Run the cell below **to change kaggle configuration directory to current working directory and permission of kaggle authentication json**

In [8]:
os.environ['KAGGLE_CONFIG_DIR'] = os.getcwd()
! chmod 600 kaggle.json

734.75s - pydevd: Sending message related to process being replaced timed-out after 5 seconds


---

# Section 2

## Set Kaggle Dataset and Download it

In [10]:
KaggleDatasetPath = "codeinstitute/cherry-leaves"
DestinationFolder = "inputs/cherry-leaves_dataset"

!kaggle datasets download -d {KaggleDatasetPath} -p {DestinationFolder}


1141.38s - pydevd: Sending message related to process being replaced timed-out after 5 seconds


Dataset URL: https://www.kaggle.com/datasets/codeinstitute/cherry-leaves
License(s): unknown
Downloading cherry-leaves.zip to inputs/cherry-leaves_dataset
 95%|███████████████████████████████████▉  | 52.0M/55.0M [00:02<00:00, 25.0MB/s]
100%|██████████████████████████████████████| 55.0M/55.0M [00:02<00:00, 20.8MB/s]


## Unzip the downloaded file, delete the zip file

In [11]:
import zipfile
with zipfile.ZipFile(DestinationFolder + '/cherry-leaves.zip', 'r') as zip_ref:
    zip_ref.extractall(DestinationFolder)

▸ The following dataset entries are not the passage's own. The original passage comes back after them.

theorem takePart_keptI {s t : State} (x0 : InstId) (x1 : PeerMsg) (x2 : InXfer) (h : KeptI x0 s t) :
    KeptI x0 s (takePart x0 x1 x2 t) := by
  unfold takePart
  try dsimp only
  repeat' first | (with_reducible first | assumption | apply hbmPut_keptI | apply sendDataAck_keptI) | split | dsimp only | intro _

theorem takeData_keptI {s t : State} (x0 : InstId) (x1 : PeerMsg) (h : KeptI x0 s t) :
    KeptI x0 s (takeData x0 x1 t) := by
  unfold takeData
  try dsimp only
  repeat' first | (with_reducible first | assumption | apply sendDataAck_keptI | apply staleDiscard_keptI | apply takePart_keptI | apply takeRecordPart_keptI | apply takeRequestPart_keptI) | split | dsimp only | intro _

theorem awaitFlush_keptI {s t : State} (x0 : InstId) (x1 : InXfer) (h : KeptI x0 s t) :
    KeptI x0 s (awaitFlush x0 x1 t) := by
  unfold awaitFlush
  try dsimp only
  repeat' first | (with_reducible first | assumption | apply modIn_keptI | apply modMir_keptI | apply modRel_keptI) | split | dsimp only | intro _

theorem takeForward_keptI {s t : State} (x0 : InstId) (x1 : InXfer) (x2 : List Byte) (h : KeptI x0 s t) :
    KeptI x0 s (takeForward x0 x1 x2 t) := by
  unfold takeForward
  try dsimp only
  repeat' first | (with_reducible first | assumption | apply awaitFlush_keptI | apply modFoyer_keptI | apply modIn_keptI | apply passAll_keptI | apply takeForwarded_keptI) | split | dsimp only | intro _

theorem sendNak_keptI {s t : State} (x0 : InstId) (x1 : PeerMsg) (h : KeptI x0 s t) :
    KeptI x0 s (sendNak x0 x1 t) := by
  unfold sendNak
  try dsimp only
  repeat' first | (with_reducible first | assumption | apply sendMsg_keptI | apply staleDiscard_keptI) | split | dsimp only | intro _

theorem takeHandover_keptI {s t : State} (x0 : InstId) (x1 : PeerMsg) (h : KeptI x0 s t) :
    KeptI x0 s (takeHandover x0 x1 t) := by
  unfold takeHandover
  try dsimp only
  repeat' first | (with_reducible first | assumption | apply modIn_keptI | apply postSeq_keptI | apply sendAck_keptI | apply sendNak_keptI | apply takeForward_keptI) | split | dsimp only | intro _

theorem takeAbandon_keptI {s t : State} (x0 : InstId) (x1 : PeerMsg) (h : KeptI x0 s t) :
    KeptI x0 s (takeAbandon x0 x1 t) := by
  unfold takeAbandon
  try dsimp only
  repeat' first | (with_reducible first | assumption | apply discardIn_keptI | apply foyerRound_keptI | apply staleDiscard_keptI) | split | dsimp only | intro _

theorem resendOut_keptI {s t : State} (x0 : InstId) (x1 : OutXfer) (x2 : PeerMsg) (h : KeptI x0 s t) :
    KeptI x0 s (resendOut x0 x1 x2 t) := by
  unfold resendOut
  try dsimp only
  repeat' first | (with_reducible first | assumption | apply sendHandover_keptI | apply sendOffer_keptI | apply sendOut_keptI) | split | dsimp only | intro _

theorem resendIn_keptI {s t : State} (x0 : InstId) (x1 : InXfer) (x2 : PeerMsg) (h : KeptI x0 s t) :
    KeptI x0 s (resendIn x0 x1 x2 t) := by
  unfold resendIn
  try dsimp only
  repeat' first | (with_reducible first | assumption | apply sendAccept_keptI | apply sendAck_keptI | apply sendDataAck_keptI) | split | dsimp only | intro _

theorem takeBounced_keptI {s t : State} (x0 : InstId) (x1 x2 : PeerMsg) (h : KeptI x0 s t) :
    KeptI x0 s (takeBounced x0 x1 x2 t) := by
  unfold takeBounced
  try dsimp only
  repeat' first | (with_reducible first | assumption | apply failTransfer_keptI | apply resendIn_keptI | apply resendOut_keptI) | split | dsimp only | intro _

theorem takeBounce_keptI {s t : State} (x0 : InstId) (x1 : PeerMsg) (h : KeptI x0 s t) :
    KeptI x0 s (takeBounce x0 x1 t) := by
  unfold takeBounce
  try dsimp only
  repeat' first | (with_reducible first | assumption | apply modStair_keptI | apply notePeer_keptI | apply takeBounced_keptI) | split | dsimp only | intro _

theorem voidEvents_keptI {s t : State} (x0 : InstId) (x1 : Nat) (h : KeptI x0 s t) :
    KeptI x0 s (voidEvents x0 x1 t) := by
  unfold voidEvents
  try dsimp only
  repeat' first | (with_reducible first | assumption | apply finishCmd_keptI | apply modHall_keptI | apply resolveEvent_keptI | apply foldl_keptI) | split | dsimp only | intro _

theorem applyMigrateAck_keptI {s t : State} (x0 : InstId) (x1 : Nat) (h : KeptI x0 s t) :
    KeptI x0 s (applyMigrateAck x0 x1 t) := by
  unfold applyMigrateAck
  try dsimp only
  repeat' first | (with_reducible first | assumption | apply closeOut_keptI | apply dirEdge_keptI | apply finishCmd_keptI | apply freeHouse_keptI | apply freeSeq_keptI | apply modHouse_keptI | apply modRec_keptI | apply postSeq_keptI | apply postSeqRecord_keptI | apply releasePages_keptI | apply voidEvents_keptI) | split | dsimp only | intro _

theorem applyMigrateFail_keptI {s t : State} (x0 : InstId) (x1 x2 : Nat) (h : KeptI x0 s t) :
    KeptI x0 s (applyMigrateFail x0 x1 x2 t) := by
  unfold applyMigrateFail
  try dsimp only
  repeat' first | (with_reducible first | assumption | apply applyMidnight_keptI | apply closeOut_keptI | apply enterState_keptI | apply finishCmd_keptI | apply modSeq_keptI | apply recordDone_keptI | apply foldl_keptI) | split | dsimp only | intro _
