/-- An event at the head, sequence 5 as it stands in `with5`. -/
def ev (st : SeqState) (k : EvKind) (f : Record → Record) : State := withEvent k (with5 st f)
/-- The event that a command takes up is at the head of its flow. -/
def heads (st : SeqState) (k : EvKind) : Bool := headKind (ev st k id) .A 5 == some k
theorem witness_AdmissionAndPages_AdmissionAndParlour : (findSeq (mir (ev .free .admission id) .A) 5).isSome = true ∧ heads .free .admission = true ∧ (seqOf (ev .free .admission id) .A 5).r.state = .free ∧
    (seqOf (ev .free .admission id) .A 5).r.notifyAdmit = false ∧ heads .parked (.warm 1) = true ∧ SeqState.parked.live = true ∧ heads .finished (.warm 1) = true ∧ SeqState.finished.live = false ∧
    heads .parked .cool = true ∧ (seqOf (ev .parked .cool fun r => { r with hot := true }) .A 5).r.hot = true ∧ mustBeHot (mir (ev .parked .cool fun r => { r with hot := true }) .A) (seqOf (ev .parked .cool fun r => { r with hot := true }) .A 5) = false ∧
    (seqOf (ev .parked .cool id) .A 5).r.hot = false := by decide +kernel
theorem test_admission : after (.admitSeq .A 5) (ev .free .admission id) (fun t => (seqOf t .A 5).r.state == .admitted) = true := by decide +kernel
theorem test_cool : after (.cool .A 5) (ev .parked .cool fun r => { r with hot := true }) (fun t => !(seqOf t .A 5).r.hot) = true := by decide +kernel
def evicted5 (k : EvKind) : State := modSeq .A 5 (fun q => { q with evicted := true }) (ev .parked k id)
theorem witness_AdmissionAndPages_PantryEvents : heads .decoding .evictPark = true ∧ SeqState.decoding.composed = true ∧ inFlight (mir (ev .decoding .evictPark id) .A) 5 = false ∧ heads .parked .evictPark = true ∧
    headKind (evicted5 .evictResume) .A 5 = some .evictResume ∧ (seqOf (evicted5 .evictResume) .A 5).evicted = true ∧ (seqOf (evicted5 .evictResume) .A 5).r.state = .parked ∧ (mir (evicted5 .evictResume) .A).kitchen.turn = .service ∧
    heads .reheating (.prefixTake 3) = true ∧ (seqOf (ev .reheating (.prefixTake 3) id) .A 5).r.kvLen < (seqOf (ev .reheating (.prefixTake 3) id) .A 5).r.promptLen - 1 ∧
    heads .decoding .invalidate = true ∧ heads .finished .invalidate = true := by decide +kernel
theorem test_eviction_park : after (.evictionPark .A 5) (ev .decoding .evictPark id) (fun t => (seqOf t .A 5).r.state == .parked && (seqOf t .A 5).evicted) = true := by decide +kernel
/-- Sequence 5 has a row in flight. -/
def flying (k : EvKind) : State := withEvent k (modKit .A (fun x => { x with steps := [stepIn .issued] }) (with5 .decoding id))
theorem witness_OrderEvents_cancel : heads .decoding (.cancel (some 0)) = true ∧ SeqState.decoding.live = true ∧ arrivalOf (mir (ev .decoding (.cancel (some 0)) id) .A) 5 = none ∧
    inFlight (mir (ev .decoding (.cancel (some 0)) id) .A) 5 = false ∧ headKind (flying (.cancel (some 0))) .A 5 = some (.cancel (some 0)) ∧ inFlight (mir (flying (.cancel (some 0))) .A) 5 = true ∧
    arrivalOf (mir (flying (.cancel (some 0))) .A) 5 = none ∧ heads .finished (.cancel (some 0)) = true ∧ SeqState.finished.live = false := by decide +kernel
theorem witness_OrderEvents_park : heads .decoding (.park 9 none) = true ∧ SeqState.decoding.composed = true ∧ inFlight (mir (ev .decoding (.park 9 none) id) .A) 5 = false ∧ heads .paused (.park 9 none) = true ∧
    SeqState.paused.composed = false ∧ heads .parked (.resume none) = true ∧ (mir (ev .parked (.resume none) id) .A).kitchen.turn = .service ∧
    heads .paused (.resume none) = true ∧ (seqOf (ev .paused (.resume none) fun r => { r with committedLen := 16 }) .A 5).r.trailCapacity ≤ (seqOf (ev .paused (.resume none) fun r => { r with committedLen := 16 }) .A 5).r.committedLen ∧
    headKind (modKit .A (fun k => { k with turn := .evening }) (ev .parked (.resume none) id)) .A 5 = some (.resume none) := by decide +kernel
theorem witness_OrderEvents_extend : heads .decoding (.extend [8] 0 0 0 0) = true ∧ heads .paused (.extend [8] 0 0 0 0) = true ∧
    (let s := ev .paused (.extend [8] 0 0 0 0) id; let r := (seqOf s .A 5).r
      r.committedLen + 1 ≤ r.trailCapacity ∧ r.promptLen + r.committedLen + 1 ≤ (getModel (mir s .A) r.model).maxPositions ∧ extendPlan (mir s .A) r [8] 0 0 0 = some (0, 0)) := by decide +kernel
theorem test_cancel_aborts : after (.sequenceCancel .A 5) (ev .decoding (.cancel none) id) (fun t => (mir t .A).seqs == [] && ((getCtx (mir t .A) 0).stream.map (·.kind)).length == 1) = true := by decide +kernel
theorem test_park_wake : after (.sequencePark .A 5) (ev .decoding (.park 9 none) id) (fun t => (seqOf t .A 5).r.state == .parked && (mir t .A).dusk.map (fun d => (d.list, d.due)) == [(0, 1), (2, 9)]) = true := by decide +kernel

def midnight01 : MidnightInfo := { model := 0, old := 0, new := 1, oldTag := 0, newTag := 0 }
/-- Context 0 under an epoch policy. -/
def policy (p : Nat) : State := modCtx .A 0 (fun x => { x with cfg := { x.cfg with epochPolicy := p } }) (ev .decoding (.midnight midnight01) id)
theorem witness_TurnAndHouseholdEvents_TurnEvents : heads .parked .forceRun = true ∧ SeqState.parked ≠ .decoding ∧ headKind (policy 0) .A 5 = some (.midnight midnight01) ∧ (seqOf (policy 0) .A 5).r.state = .decoding ∧
    (seqOf (policy 0) .A 5).r.model = midnight01.model ∧ (seqOf (policy 0) .A 5).r.epoch = midnight01.old ∧ midnight01.newSet = false ∧ (getCtx (mir (policy 0) .A) 0).cfg.epochPolicy = 0 ∧
    headKind (policy 2) .A 5 = some (.midnight midnight01) ∧ (getCtx (mir (policy 2) .A) 0).cfg.epochPolicy = 2 ∧
    heads .decoding (.epochAbort none) = true ∧ arrivalOf (mir (ev .decoding (.epochAbort none) id) .A) 5 = none ∧ inFlight (mir (ev .decoding (.epochAbort none) id) .A) 5 = false ∧
    heads .finished .evening = true ∧ SeqState.finished.live = false ∧ heads .decoding .evening = true ∧ heads .decoding .morning = true ∧ heads .shuttered .morning = true ∧
    (seqOf (ev .shuttered .morning fun r => { r with returnState := .decoding }) .A 5).r.returnState.composed = true ∧
    activeInst (with5 .parked id) .A = true ∧ (seqOf (with5 .parked id) .A 5).r.hot = false := by decide +kernel
theorem test_midnight_abort : after (.midnightEvent .A 5) (policy 2) (fun t => (mir t .A).seqs == []) = true := by decide +kernel
theorem test_evening_parks_without_pages : after (.eveningEvent .A 5) (ev .decoding .evening id) (fun t => (seqOf t .A 5).r.state == .parked && (seqOf t .A 5).r.returnState == .decoding) = true := by decide +kernel

theorem witness_TurnAndHouseholdEvents_HouseholdEvents : (findSeq (mir (ev .finished .household id) .A) 5).isSome = true ∧ heads .finished .household = true ∧ (seqOf (ev .finished .household id) .A 5).r.holdHousehold = false ∧
    (seqOf (ev .finished .household fun r => { r with holdHousehold := true, liveMembers := 1 }) .A 5).r.holdHousehold = true ∧ (seqOf (ev .finished .household fun r => { r with holdHousehold := true, liveMembers := 1 }) .A 5).r.liveMembers ≤ 1 ∧
    heads .decoding .teardown = true ∧ (mir (ev .decoding .teardown id) .A).inXfers = [] ∧ heads .finished .teardown = true ∧
    heads .decoding .planReady = true ∧ heads .finished .planReady = true ∧ (seqOf (ev .finished .planReady id) .A 5).waiting = [] := by decide +kernel
theorem test_household_frees : after (.household .A 5) (ev .finished .household fun r => { r with holdHousehold := true, liveMembers := 1 }) (fun t => (mir t .A).seqs == []) = true := by decide +kernel

/-- A due Dusk entry of sequence 5, handle 4, in a turn. -/
def dusk5 (list : Nat) (t : Turn) : State := modKit .A (fun k => { k with turn := t }) (modMir .A (fun m => { m with dusk := [{ list := list, flow := .seq 5, due := 1, handle := 4 }] })
  { with5 .parked (fun r => { r with duskHandles := [4, noHandle, 4, noHandle] }) with tick := 2 })
/-- The same entry, of which the record has no handle. -/
def stale5 (list : Nat) : State := modRec .A 5 (fun r => { r with duskHandles := [noHandle, noHandle, noHandle, noHandle] }) (dusk5 list .service)
def entry4 (list : Nat) : Dusk := { list := list, flow := .seq 5, due := 1, handle := 4 }
/-- The state in which the TIMER has been applied and its handle spent. -/
def spent (list : Nat) (s : State) : State := spendHandle .A list 5 (releaseEvent .A (.seq 5) (fireDue .A list (.seq 5) s))
theorem witness_DuskLists_DuskEntries : [0, 2].all (fun l => timerOf l (.seq 5) (dusk5 l .service) == some (4, 1) && handleOf (releaseEvent .A (.seq 5) (fireDue .A l (.seq 5) (dusk5 l .service))) .A 5 l == 4 &&
      timerOf l (.seq 5) (stale5 l) == some (4, 1) && handleOf (releaseEvent .A (.seq 5) (fireDue .A l (.seq 5) (stale5 l))) .A 5 l != 4 && timerOf l (.seq 5) up == none) = true ∧
    (let q := seqOf (spent 0 (dusk5 0 .service)) .A 5; q.r.state.live = true ∧ q.r.deadlineTick < 1 ∧ arrivalOf (mir (spent 0 (dusk5 0 .service)) .A) 5 = none) ∧
    (mir (dusk5 2 .service) .A).kitchen.turn = .service ∧ (seqOf (spent 2 (dusk5 2 .service)) .A 5).r.state = .parked ∧
    timerOf 2 (.seq 5) (dusk5 2 .training) = some (4, 1) ∧ (mir (dusk5 2 .training) .A).kitchen.turn ≠ .service := by decide +kernel
/-- The deadline has not passed; the wall budget is as `wall` gives, with or without a row in flight. -/
def walled (st : SeqState) (wall : Nat) (steps : List Machine.Step) : State := modKit .A (fun k => { k with steps := steps }) (modRec .A 5 (fun r => { r with state := st, deadlineTick := 50, maxWallTicks := wall, wallUsed := 7 }) (dusk5 0 .service))
theorem witness_DuskLists_DuskEntries_wall : [walled .decoding 7 [], walled .decoding 7 [stepIn .issued], walled .decoding 8 [], walled .finished 7 []].all (fun s => timerOf 0 (.seq 5) s == some (4, 1) &&
      handleOf (releaseEvent .A (.seq 5) (fireDue .A 0 (.seq 5) s)) .A 5 0 == 4) = true ∧
    (let w := spent 0 (walled .decoding 7 []); let q := seqOf w .A 5; q.r.state.live = true ∧ 1 ≤ q.r.deadlineTick ∧ q.r.maxWallTicks ≠ 0 ∧ q.r.maxWallTicks ≤ wallSpent q ∧ inFlight (mir w .A) 5 = false ∧ arrivalOf (mir w .A) 5 = none) ∧
    inFlight (mir (spent 0 (walled .decoding 7 [stepIn .issued])) .A) 5 = true ∧ wallSpent (seqOf (spent 0 (walled .decoding 8 [])) .A 5) < 8 ∧ (seqOf (spent 0 (walled .finished 7 [])) .A 5).r.state.live = false := by decide +kernel
theorem test_deadline : after (.deadlineEntry .A 5) (dusk5 0 .service) (fun t => (mir t .A).seqs == [] && ((getInst t .A).hall.counts.map (·.fired)).headD 0 == 1) = true := by decide +kernel
theorem test_park_wake_held : after (.parkWake .A 5) (dusk5 2 .training) (fun t => (seqOf t .A 5).heldWake == some 1 && (seqOf t .A 5).r.state == .parked) = true := by decide +kernel
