-- ==== Sys2Proof/Machine/Convert.lean ====
section
/-!
DEFINITION. The conversion commands CONVERT, CVT16 and CVT8 (41_convert.md R126 to R128).
-/

namespace Sys2Proof.Machine

/-- `CONVERT` (41_convert.md R126). -/
def execConvert (s : State) : Host.Outcome State Fault Refusal :=
  commit s <|
    if s.st.cfgValid = false then s.st.fail .notConfigured
    else s.st.assemble s.st.configuredCode

/-- `CVT16` (41_convert.md R127). -/
def execCvt16 (s : State) : Host.Outcome State Fault Refusal :=
  commit s (s.st.assemble (conv16 s.st.sample16))

/-- `CVT8` (41_convert.md R128). -/
def execCvt8 (s : State) : Host.Outcome State Fault Refusal :=
  commit s (s.st.assemble (conv8 s.st.sample8))

end Sys2Proof.Machine
end

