-- ==== Sys2Proof/Laws/PerInstr.lean ====
section
/-!
SUPPORT. A law of every instruction as syntax, proved one constructor at a time: its command word has `RSV` = 0, and its
opcode is below 0x12 (30_encoding.md R70, R73).
-/

namespace Sys2Proof.Laws.CommandWordShape

/-- The shape of an instruction's command word. -/
def Statement (i : Instr) : Prop :=
  (CommandWord.ofWord (encode i)).rsv = 0#24 ∧ (CommandWord.ofWord (encode i)).op.toNat < 0x12

theorem nop : Statement .nop := by unfold Statement; decide
theorem configure : Statement .configure := by unfold Statement; decide
theorem convert : Statement .convert := by unfold Statement; decide
theorem pace : Statement .pace := by unfold Statement; decide
theorem convertPace : Statement .convertPace := by unfold Statement; decide
theorem abort : Statement .abort := by unfold Statement; decide
theorem clearErr : Statement .clearErr := by unfold Statement; decide
theorem softReset : Statement .softReset := by unfold Statement; decide
theorem cvt16 : Statement .cvt16 := by unfold Statement; decide
theorem cvt8 : Statement .cvt8 := by unfold Statement; decide

end Sys2Proof.Laws.CommandWordShape
end

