-- ==== Sys2Proof/Tests/Slice0.lean ====
section
/-!
SUPPORT. The model's own tests. Expected results are the spec's: 30_encoding.md R73 and R75, the worked examples of the
commands' rules, and the vectors of 95_test_vectors.md (named by their ids). After them, for every statement with
hypotheses, a witness that meets them together.
-/

namespace Sys2Proof.Tests

open Sys2Proof Sys2Proof.Machine

/-! ## Helpers -/

/-- The block of vector F1: 16-bit mono at 8000 Hz, configured (95_test_vectors.md 2.3). -/
def f1 : Block :=
  { Block.reset with
    cfgBits := 16#16, cfgRate := 8000#32, cfgBrate := 16000#32, cfgValid := true, bps := 2#2, channels := 1#2
    interval := 125#32 }

/-- The block of vector F4: 8-bit stereo at 44100 Hz, configured. -/
def f4 : Block :=
  { Block.reset with
    cfgBits := 8#16, cfgRate := 44100#32, cfgBrate := 88200#32, cfgValid := true, bps := 1#2, channels := 2#2
    interval := 22#32 }

/-- A block as reset leaves it with the three header fields staged. -/
def staged (bits : BitVec 16) (rate brate : Word) : Block :=
  { Block.reset with cfgBits := bits, cfgRate := rate, cfgBrate := brate }

/-- A machine with this block and these cycles to come. -/
def machine (b : Block) (cycles : List PortCycle) : State := { st := b, inputs := cycles, reply := none }

/-- The block after an outcome that goes on. -/
def blockAfter : Host.Outcome State Fault Refusal → Option Block
  | .next s => some s.st
  | .fault _ => none
  | .refused _ => none

/-- The answer on the bus after an outcome that goes on. -/
def replyAfter : Host.Outcome State Fault Refusal → Option (Option Reply)
  | .next s => some s.reply
  | .fault _ => none
  | .refused _ => none

/-! ## Command words: every command's word, bit by bit from R73 (`RSV` 24 bits, `OP` 8 bits) -/

theorem test_decode_nop : decode (0b000000000000000000000000#24 ++ 0b00000000#8) = .ok .nop := rfl
theorem test_decode_configure : decode (0b000000000000000000000000#24 ++ 0b00000001#8) = .ok .configure := rfl
theorem test_decode_convert : decode (0b000000000000000000000000#24 ++ 0b00000010#8) = .ok .convert := rfl
theorem test_decode_pace : decode (0b000000000000000000000000#24 ++ 0b00000011#8) = .ok .pace := rfl
theorem test_decode_convertPace : decode (0b000000000000000000000000#24 ++ 0b00000100#8) = .ok .convertPace := rfl
theorem test_decode_abort : decode (0b000000000000000000000000#24 ++ 0b00000101#8) = .ok .abort := rfl
theorem test_decode_clearErr : decode (0b000000000000000000000000#24 ++ 0b00000110#8) = .ok .clearErr := rfl
theorem test_decode_softReset : decode (0b000000000000000000000000#24 ++ 0b00000111#8) = .ok .softReset := rfl
theorem test_decode_cvt16 : decode (0b000000000000000000000000#24 ++ 0b00010000#8) = .ok .cvt16 := rfl
theorem test_decode_cvt8 : decode (0b000000000000000000000000#24 ++ 0b00010001#8) = .ok .cvt8 := rfl

theorem test_tableWord_cvt8 : decodeTableWord 32 0x00000011 = some .cvt8 := by decide
theorem test_tableWord_illegal : decodeTableWord 32 0x00000100 = none := by decide

/-- WellFormed smoke: `RSV` ≠ 0 is refused (R70). -/
theorem test_wellFormed_refuses_reservedBits : CommandWord.wellFormed ⟨0x00#8, 0x000001#24⟩ = false := by decide

/-- WellFormed smoke: reserved opcodes at the edges of both ranges are refused, their neighbours are not (R75). -/
theorem test_wellFormed_refuses_reservedOpcodes :
    [0x07#8, 0x08#8, 0x0F#8, 0x10#8, 0x11#8, 0x12#8, 0xFF#8].map (fun op => CommandWord.wellFormed ⟨op, 0#24⟩) =
      [true, false, false, true, true, false, false] := by decide

/-! ## Functions (95_test_vectors.md 2.1, 2.2) -/

theorem test_conv16_vectors :
    [0x0000#16, 0x000F#16, 0x0010#16, 0x7FFF#16, 0x800F#16, 0x8010#16, 0xFFEF#16, 0x1234#16, 0xEDCC#16].map conv16 =
      [0x800#12, 0x800#12, 0x801#12, 0xFFF#12, 0x000#12, 0x001#12, 0x7FE#12, 0x923#12, 0x6DC#12] := by decide

theorem test_conv8_vectors :
    [0x00#8, 0x0F#8, 0x7F#8, 0x81#8, 0xFF#8].map conv8 = [0x000#12, 0x0F0#12, 0x7F0#12, 0x810#12, 0xFF0#12] := by
  decide

/-- The frames of 2.1 for the prefixes 3 and 15. -/
theorem test_frames : [swap16 (dacWord 3#4 0x923#12), swap16 (dacWord 0xF#4 0xFFF#12), swap16 (dacWord 3#4 0x6DC#12)] =
    [0x2339#16, 0xFFFF#16, 0xDC36#16] := by decide

/-- P1: the host sends 0x39, then 0x23. -/
theorem test_wireBytes : wireBytes 0x2339#16 = [0x39#8, 0x23#8] := by decide

/-- S7: stride bytes `l0 l1 r0 r1` give `r1:r0:l1:l0`. -/
theorem test_packStride : packStride 0x7777_7777#32 [0x34#8, 0x12#8, 0xEF#8, 0xBE#8] = 0xBEEF1234#32 := by decide

/-! ## Commands -/

/-- F1. -/
theorem test_configure_accepts :
    blockAfter (exec .configure (machine (staged 16#16 8000#32 16000#32) [])) = some f1 := by decide

/-- F19: a reject after a success clears the derived values and sets `ERR` = 1. -/
theorem test_configure_rejects :
    blockAfter (exec .configure
        (machine { f1 with cfgBits := 24#16, cfgRate := 44100#32, cfgBrate := 264600#32, frame := 0x0038#16 } [])) =
      some { staged 24#16 44100#32 264600#32 with err := 1#4, frame := 0x0038#16 } := by decide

os.remove(DestinationFolder + '/cherry-leaves.zip')

---

# Section 3

## Data Preparation

### Data Cleaning

### Check and remove non images files

In [11]:
def remove_non_image_file(my_data_dir):
    image_extensions = ('.png', '.jpg', '.jpeg')
    
    # List all items in the root directory
    items = os.listdir(my_data_dir)
    
    for item in items:
        folder_path = os.path.join(my_data_dir, item)
        
        # Ensure the item is a directory
        if os.path.isdir(folder_path):
            files = os.listdir(folder_path)
            
            image_count = 0
            non_image_count = 0
            
            for given_file in files:
                file_path = os.path.join(folder_path, given_file)
                
                # Check if the file has a valid image extension
                if not given_file.lower().endswith(image_extensions):
                    try:
                        os.remove(file_path)  # Remove non-image file
                        non_image_count += 1
                    except Exception as e:
                        print(f"Error removing file {file_path}: {e}")
                else:
                    image_count += 1
            
            print(f"Folder: {item} - contains {image_count} image file(s)")
            print(f"Folder: {item} - contains {non_image_count} non-image file(s)")

In [12]:
my_data_dir = '/workspace/rare-and-sweet/inputs/cherry-leaves_dataset/cherry-leaves'

# Run the function to remove non-image files
remove_non_image_file(my_data_dir)

Folder: healthy - contains 2104 image file(s)
Folder: healthy - contains 0 non-image file(s)
Folder: powdery_mildew - contains 2104 image file(s)
Folder: powdery_mildew - contains 0 non-image file(s)


### Split train validation test set

In [13]:
import os
import shutil
import random
import joblib

def split_train_validation_test_images(my_data_dir, train_set_ratio, validation_set_ratio, test_set_ratio):
  
    if train_set_ratio + validation_set_ratio + test_set_ratio != 1.0:
        print("train_set_ratio + validation_set_ratio + test_set_ratio should sum to 1.0")
        return

    # gets classes labels
    labels = os.listdir(my_data_dir)
    
    if 'test' in labels:
        pass
    else: 
        # create train, test folders with class labels sub-folder
        for folder in ['train','validation','test']:
            for label in labels:
                os.makedirs(os.path.join(my_data_dir, folder, label), exist_ok=True)

        for label in labels:
            label_dir = os.path.join(my_data_dir, label)
            files = os.listdir(label_dir)
            random.shuffle(files)

            train_set_files_qty = int(len(files) * train_set_ratio)
            validation_set_files_qty = int(len(files) * validation_set_ratio)

            count = 1
            for file_name in files:
                src_path = os.path.join(label_dir, file_name)

                if count <= train_set_files_qty:
                    # move given file to train set
                    dst_path = os.path.join(my_data_dir, 'train', label, file_name)
                    shutil.move(src_path, dst_path)
                elif count <= (train_set_files_qty + validation_set_files_qty):
                    # move given file to validation set
                    dst_path = os.path.join(my_data_dir, 'validation', label, file_name)
                    shutil.move(src_path, dst_path)
                else:
                    # move given file to test set
                    dst_path = os.path.join(my_data_dir, 'test', label, file_name)
                    shutil.move(src_path, dst_path)
                    
                count += 1

            os.rmdir(label_dir)

    print("Dataset successfully split into train, validation, and test sets.")

In [14]:
split_train_validation_test_images(my_data_dir = "/workspace/rare-and-sweet/inputs/cherry-leaves_dataset/cherry-leaves",
                                   train_set_ratio = 0.7,
                                   validation_set_ratio = 0.1,
                                   test_set_ratio = 0.2)

Dataset successfully split into train, validation, and test sets.


---